Start of RECORDS FOR PROCESSING

/-- What a waiting fragment waits for. -/
inductive Wait where
  | tryWait (handle phase deadline : Nat) (f : Fields)      -- R220
  | tile (tile deadline : Nat) (f : Fields)                 -- R230
  | arrival (handle : Nat)                                  -- R219, a pending arrival
  | queue (q : Nat)                                         -- R295, R297, a push or a pop
  | matrix                                                  -- R289, a full matrix queue
  | spill                                                   -- R487
  | walk (va : Nat)                                         -- R63, R101, translation
  | pool (va deadline : Nat)                                -- R472
  | placement (request va : Nat)                            -- R473
  | remote (va deadline : Nat)                              -- R378, R500
  | pause                                                   -- R146
  | claim (next stop : Nat)                                 -- R235
  | gather (f : Fields) (left : List Nat)                   -- R256
  | collector                                               -- R255
  | rmws (i : Instr) (left : List (Member × Spot)) (vs : List (Nat × Nat))   -- R253, the rest of an `ATOM` or `RED`
  | release                                                 -- R105, earlier read-modify-writes of the team
  | frame                                                   -- R459
  | host                                                    -- R461
  deriving DecidableEq, Repr

inductive FragState where
  | running
  | parked
  | switchParked
  | waiting (w : Wait)
  deriving DecidableEq, Repr, Inhabited

/-- R183: a repeat in progress: the prefix, its count and the repeats not yet completed. -/
structure Repeat where
  prefix0 : Word
  prefix1 : Word
  fields : RepFields
  left : Nat
  deriving DecidableEq, Repr

/-- R37, R49: a fragment, or an issue group of a region (`grp` numbers the group). `ent` is its innermost
split-stack entry. `counted` says that the instruction it waits at has taken its window position (R82), `walked`
that its page walks are made as it issues again (R101), and `fromFrame` that it is to resume from its frame (R213).
`wholeAt` is the frame's WHOLE, `kept` what trap entry covered in a relocated thread's home bank, and `keptW` the transient
uniform values of its window at trap entry where it is not whole (R84, R456 to R458).
`keptX` are the covered transient registers of `kept` that had expired, and `bounds` the pages that the instruction at `pc` has
waited for, each with the cause and the end of its wait, 0 for one that has timed out (R472, R500).
`held` says that the last stop found it waiting (R346), `ready` counts the cycles for which it has been Ready, `after` is the first
cycle that it may issue in again (R208), `gone` the ranks of its group whose threads
have exited in it and `unfiled` that the group stands at its threads' virtual lanes, as `RFOPEN` left it (R49, R263), `slot` the issue slot that the Arbour has assigned a drawn group to (R352), `claim` the next page of a `CLAIM` in progress (R235), and `key` that of its group's bin
(R345). -/
structure Frag where
  id : Nat
  warp : Nat
  grp : Option Nat
  mem : List Member
  pc : Nat
  st : FragState
  ent : Option Nat
  partial_ : Bool
  win : List WindowEntry
  out : List Outstanding
  priv : Bool
  rep : Option Repeat
  trap : Option TrapInfo
  counted : Bool
  walked : Bool
  fromFrame : Bool
  wholeAt : Bool
  kept : List Forwarded
  keptW : List Forwarded
  keptX : List (Nat × Nat)
  bounds : List (Nat × Nat × Nat)
  held : Bool
  ready : Nat
  after : Nat
  slot : Option Nat
  claim : Nat
  key : Nat
  gone : List Nat
  unfiled : Bool
  deriving DecidableEq, Repr, Inhabited

/-- R30: a warp. `again` is the phase of a `BARS` that a rollback has it execute again (R223). `stored` are the lines that it has
stored to, and `logs` those since its last arrival on each phaser that it has arrived on (R147). -/
structure Warp where
  w : List Word
  wx : List Nat
  regs : List Registration
  mode : WarpMode
  repcnt : Nat
  frame : Bool
  again : Option Nat
  stored : List Nat
  logs : List (Nat × List Nat)
  deriving DecidableEq, Repr, Inhabited

/-- R304: node states. -/
inductive NodeState where
  | free | armed | launched | done
  deriving DecidableEq, Repr, Inhabited

/-- R304, R305: a dependence-graph node. `failed` records that a predecessor completed abnormally, and `slot` that of
its completion record, if it writes one (log entry 81). -/
structure Node where
  st : NodeState
  pred : Nat
  k : Int
  succ : List Nat
  valid : List Bool
  pty : Nat
  cmd : Option Nat
  overflow : Bool
  failed : Bool
  ph : Option Nat
  slot : Option Nat
  entry : Nat
  arg0 : Word
  arg1 : Word
  deriving DecidableEq, Repr, Inhabited

/-- R297, R301: states of an engine command; `applied` has had its effect and has not yet completed. -/
inductive CmdState where
  | held | launched | takenUp | applied | complete
  deriving DecidableEq, Repr, Inhabited

/-- R330, R316: the state of a walk in flight. `maze` is the engine it runs on; `handed` says that it came there by
hand-off. -/
structure Walk where
  maze : Nat
  x : List DWord
  node : Nat
  flag : Bool
  op : Nat
  steps : Nat
  ops : Nat
  prog : List Word
  handoff : Option Nat
  handed : Bool
  deriving DecidableEq, Repr, Inhabited

/-- R486: a `REDCOPY` element in flight: its home slice, number there, index, place and data, whether it is held
above the watermark, and its page (physical address and size). -/
structure Sent where
  slice : Nat
  seq : Nat
  elem : Nat
  place : Nat
  data : Nat
  held : Bool
  page : Nat × Nat
  deriving DecidableEq, Repr, Inhabited

/-- R324: a rulebook's header, directory and pairs, as an `SPCONV` has read and checked them. -/
structure Rulebook where
  sets : List (Nat × Nat)
  noff : Nat
  nin : Nat
  nout : Nat
  flags : Nat
  p : Nat
  spare : Nat
  dir : List (Nat × Nat)
  pairs : List Nat
  deriving DecidableEq, Repr

/-- R296, R297: an engine command that holds a queue entry. `tiles` are the descriptors read at its last
push (R298), `marks` the applied watermarks by home slice (R486), `sent` its elements in flight, `issued` says that it
issues no further element, `results` are the words that it has queued or will queue at completion,
`stall` a wait for a frame or (`true`) another die, its page and its end (R472, R488), `taken` counts the result words that fragments have popped and
not yet released (R295), `book` is what an `SPCONV` read as it was taken up (R327), `skip` are the
elements above `idx` that had been applied as the command was saved, and `paid` says that the matrix engine has done
the products of a Pergola command's next rows (R19, R483). -/
structure Cmd where
  id : Nat
  q : Nat
  words : List Word
  sub : Nat
  st : CmdState
  tiles : List (Nat × DWord)
  grans : List Nat
  idx : Nat
  status : Nat
  cause : Nat
  count : Nat
  results : List Word
  marks : List (Nat × Nat)
  sent : List Sent
  issued : Bool
  walk : Option Walk
  fault79 : Bool
  taken : Nat
  book : Option Rulebook
  paid : Bool
  stall : Option (Bool × Nat × Nat)
  warp : Nat
  core : Nat
  order : Nat
  skip : List Nat
  deriving DecidableEq, Repr, Inhabited

/-- R296: an open frame on a queue register, and the register's submission count. -/
structure QueueReg where
  owner : Option Nat
  words : List Word
  subs : Nat
  deriving DecidableEq, Repr, Inhabited

/-- R57: a fragment that ended at `RFOPEN`, to be re-created at the close. -/
structure Home where
  frag : Nat
  warp : Nat
  ent : Option Nat
  mem : List Member
  deriving DecidableEq, Repr

/-- R48, R57: an open reform region. -/
structure Region where
  join : Nat
  kids : Nat
  homes : List Home
  deriving DecidableEq, Repr

inductive TeamState where
  | resident | regionOpen | saving | saved | completed
  deriving DecidableEq, Repr, Inhabited

/-- R30, R66: a team. `base` is the first granule of its scratchpad allocation (R93), `owned` the granules
(relative to it) whose owner is ENGINE (R113). `roSince` is the value of `fresh` as the team came to its core (R106, log entry
111). -/
structure Team where
  id : Nat
  launch : Nat
  num : Nat
  core : Nat
  st : TeamState
  threads : List Thread
  warps : List Warp
  frags : List Frag
  splits : List Split
  tiles : List DWord
  accs : List (List (Nat × Word))
  phasers : List (Option Phaser)
  queues : List QueueReg
  cmds : List Cmd
  nodes : List Node
  region : Option Region
  base : Nat
  owned : List Nat
  rxwin : DWord
  cycles : Nat
  watchdog : Nat
  halting : Bool
  roSince : Nat
  deriving DecidableEq, Repr, Inhabited

/-- R88, R89: the kernel header. -/
structure Header where
  width : Nat
  compat : Bool
  gang : Bool
  claim : Bool
  accs : Nat
  tiles : Nat
  ugran : Nat
  vgran : Nat
  priv : Nat
  scratch : Nat
  nodes : Nat
  queues : Nat
  shadow : Nat
  trap : Nat
  deriving DecidableEq, Repr, Inhabited

/-- R354..R360: a replay: the command's words, the pass under way and what the passes recorded. `area` are the
places of the capture area in chunks of 16 KiB, `pages` the pages captured in this pass (physical address, size, first chunk
in the area), and `exempt` the places and sizes of what R447 leaves out. -/
structure Replay where
  record : Nat
  capture : Nat
  units : Nat
  npass : Nat
  sel : List Word
  pass : Nat
  sigs : List (DWord × List Nat × Nat)
  exempt : List (Nat × Nat)
  area : List Nat
  pages : List (Nat × Nat × Nat)
  dsp : Memory
  bound : List (Nat × Nat × Nat)
  sum : DWord
  startNs : Nat
  overflow : Bool
  abandoned : Bool
  deriving DecidableEq, Repr, Inhabited

/-- R344, R347: a launch. `teams` counts those not yet placed from `nextTeam` on; `drain` is R351's set. -/
structure Launch where
  id : Nat
  pf : Nat
  q : Nat
  slot : Nat
  die : Option Nat
  image : Nat
  resume : Bool
  entry : Nat
  hdr : Header
  dims : List Nat
  t : Nat
  args : List Word
  save : Nat
  saveSize : Nat
  nteam : Nat
  nextTeam : Nat
  started : Bool
  since : Nat
  gangBy : Option Nat
  drain : List Nat
  phasers : List Nat
  slotsLoaded : List Nat
  halting : Bool
  requeue : Bool
  replay : Option Replay
  deriving DecidableEq, Repr, Inhabited

/-- R289: a queued matrix operation: its accumulator and the elements that are not +0.0 when it retires, and the
engine cycles that it takes (R287; 0 for one that multiplies nothing). `cmd` names the Pergola command whose products these are,
which writes no accumulator (R289). -/
structure MatrixOp where
  id : Nat
  team : Nat
  acc : Nat
  elems : List (Nat × Word)
  cycles : Nat
  cmd : Option Nat
  deriving DecidableEq, Repr

/-- R50, R65: a bin: its key, its threads oldest first with the cycle each was filed at, and whether it is
drawable by age. -/
structure Bin where
  team : Nat
  key : Nat
  tids : List (Nat × Int)
  aged : Bool
  deriving DecidableEq, Repr, Inhabited

/-- R101, R103: a translation that a TLB holds: context, level, page number, where its entry stands and
the entry. -/
structure Translation where
  ctx : Nat
  pf : Nat
  level : Nat
  page : Nat
  at_ : Nat
  entry : DWord
  deriving DecidableEq, Repr

/-- A line of a read-only cache (R106) or of an engine cache (R320), at its virtual address in a context (log entry 7). `filled` is
the value of the package's counter `fresh` as a read-only cache loaded it: `CCTL.ro` tells by it the lines older than its team. -/
structure RoLine where
  pf : Nat
  ctx : Nat
  line : Nat
  data : List Byte
  filled : Nat := 0
  deriving DecidableEq, Repr

/-- The private state of a core (R18). `l1` holds 32-byte sectors, latest first, `ro` 128-byte lines, `tlb` the
entries of its L1 TLB, `grids` the launches of which a team has started here (R106), `issued` the slots that have issued in this cycle and `drew` says that a group has been drawn in it (R352). `sel` and `pmc` are the counters' event codes and counts (R358). -/
structure Core where
  l1 : List (Nat × List Byte)
  ro : List RoLine
  tlb : List Translation
  grids : List Nat
  bins : List (Option Bin)
  spawn : List (Nat × Nat)
  collector : List (Nat × Nat)
  matrix : List MatrixOp
  spares : Nat
  matFailed : Bool
  sel : List Nat
  pmc : List Nat
  issued : List Nat
  drew : Bool
  cycle : Nat
  deriving DecidableEq, Repr, Inhabited

/-- A compute die's own state (R21, R377, R501, R506). `tlb` is its L2 TLB, `dirty` the L2 lines that DRAM does not
hold, and `halting` the temperature and sensor of a trip 3 whose saves are not yet complete (R502). -/
structure Die where
  time : Nat
  pool64 : List Nat
  pool2m : List Nat
  phasers : List (Nat × Phaser)
  tlb : List Translation
  dirty : List Nat
  warn : Bool
  throttle : Bool
  halting : Option (Nat × Nat)
  halted : Bool
  haltAt : Nat
  off : Bool
  dout : Bool
  quadLost : List Nat
  noContext : Bool
  faults : List Nat
  corrected : Nat
  correctedAt : Option Nat
  noticeAt : Option Nat
  runList : List (Nat × Nat × Nat × Nat)
  deriving DecidableEq, Repr, Inhabited

/-- R118, R167: a live exact accumulator at the place of its element, with the teams that contributed and the entry of the
spill area that it stands in, if its slice had no room for it. -/
structure Exact where
  pf : Nat
  ctx : Nat
  place : Nat
  sum : BitVec 632
  pinf : Bool
  ninf : Bool
  nan : Bool
  by_ : List Nat
  spill : Option Nat
  deriving DecidableEq, Repr

/-- An event ring: base address, log2 of its entries and the number of the next record (R343). -/
structure Ring where
  va : Nat
  log : Nat
  seq : Nat
  deriving DecidableEq, Repr, Inhabited

/-- R473: a placement request: the die of the walker and its number there, the page, the fragment or command that
asked, its team, and the host's answer (true: the page is placed). -/
structure Request where
  die : Nat
  num : Nat
  va : Nat
  by_ : Nat
  team : Nat
  answer : Option Bool
  deriving DecidableEq, Repr

/-- R370: a live context. -/
structure Context where
  pf : Nat
  num : Nat
  root : Nat
  spill : Nat
  spillUnits : Nat
  dsp : Nat
  dspBase : Nat
  claim : Bool
  hostBooks : Bool
  hostPlace : Bool
  hostTraps : Bool
  hostRuns : Bool
  hostFw : Bool
  ring : Ring
  ovtab : Word
  slots : List (Option (List Word))
  installs : List (Nat × List Word)
  requests : List Request
  deriving DecidableEq, Repr, Inhabited

/-- What a started queue command is doing (R342). -/
inductive QueueWork where
  | launch (l : Nat)
  | wait (deadline : Option Nat) (last : DWord)
  | ended
  deriving DecidableEq, Repr, Inhabited

structure QueueRun where
  slot : Nat
  word0 : Word
  words : List Word
  work : QueueWork
  deriving DecidableEq, Repr, Inhabited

End of RECORDS FOR PROCESSING

TASK DESCRIPTION
Your task is to repeat the records exactly. Begin at their first line and stop after the line containing "is the frame's".

RESPONSE BOX
/-- What a waiting fragment waits for. -/
inductive Wait where
  | tryWait (handle phase deadline : Nat) (f : Fields)      -- R220
  | tile (tile deadline : Nat) (f : Fields)                 -- R230
  | arrival (handle : Nat)                                  -- R219, a pending arrival
  | queue (q : Nat)                                         -- R295, R297, a push or a pop
  | matrix                                                  -- R289, a full matrix queue
  | spill                                                   -- R487
  | walk (va : Nat)                                         -- R63, R101, translation
  | pool (va deadline : Nat)                                -- R472
  | placement (request va : Nat)                            -- R473
  | remote (va deadline : Nat)                              -- R378, R500
  | pause                                                   -- R146
  | claim (next stop : Nat)                                 -- R235
  | gather (f : Fields) (left : List Nat)                   -- R256
  | collector                                               -- R255
  | rmws (i : Instr) (left : List (Member × Spot)) (vs : List (Nat × Nat))   -- R253, the rest of an `ATOM` or `RED`
  | release                                                 -- R105, earlier read-modify-writes of the team
  | frame                                                   -- R459
  | host                                                    -- R461
  deriving DecidableEq, Repr

inductive FragState where
  | running
  | parked
  | switchParked
  | waiting (w : Wait)
  deriving DecidableEq, Repr, Inhabited

/-- R183: a repeat in progress: the prefix, its count and the repeats not yet completed. -/
structure Repeat where
  prefix0 : Word
  prefix1 : Word
  fields : RepFields
  left : Nat
  deriving DecidableEq, Repr

/-- R37, R49: a fragment, or an issue group of a region (`grp` numbers the group). `ent` is its innermost
split-stack entry. `counted` says that the instruction it waits at has taken its window position (R82), `walked`
that its page walks are made as it issues again (R101), and `fromFrame` that it is to resume from its frame (R213).
`wholeAt` is the frame's WHOLE, `kept` what trap entry covered in a relocated thread's home bank, and `keptW` the transient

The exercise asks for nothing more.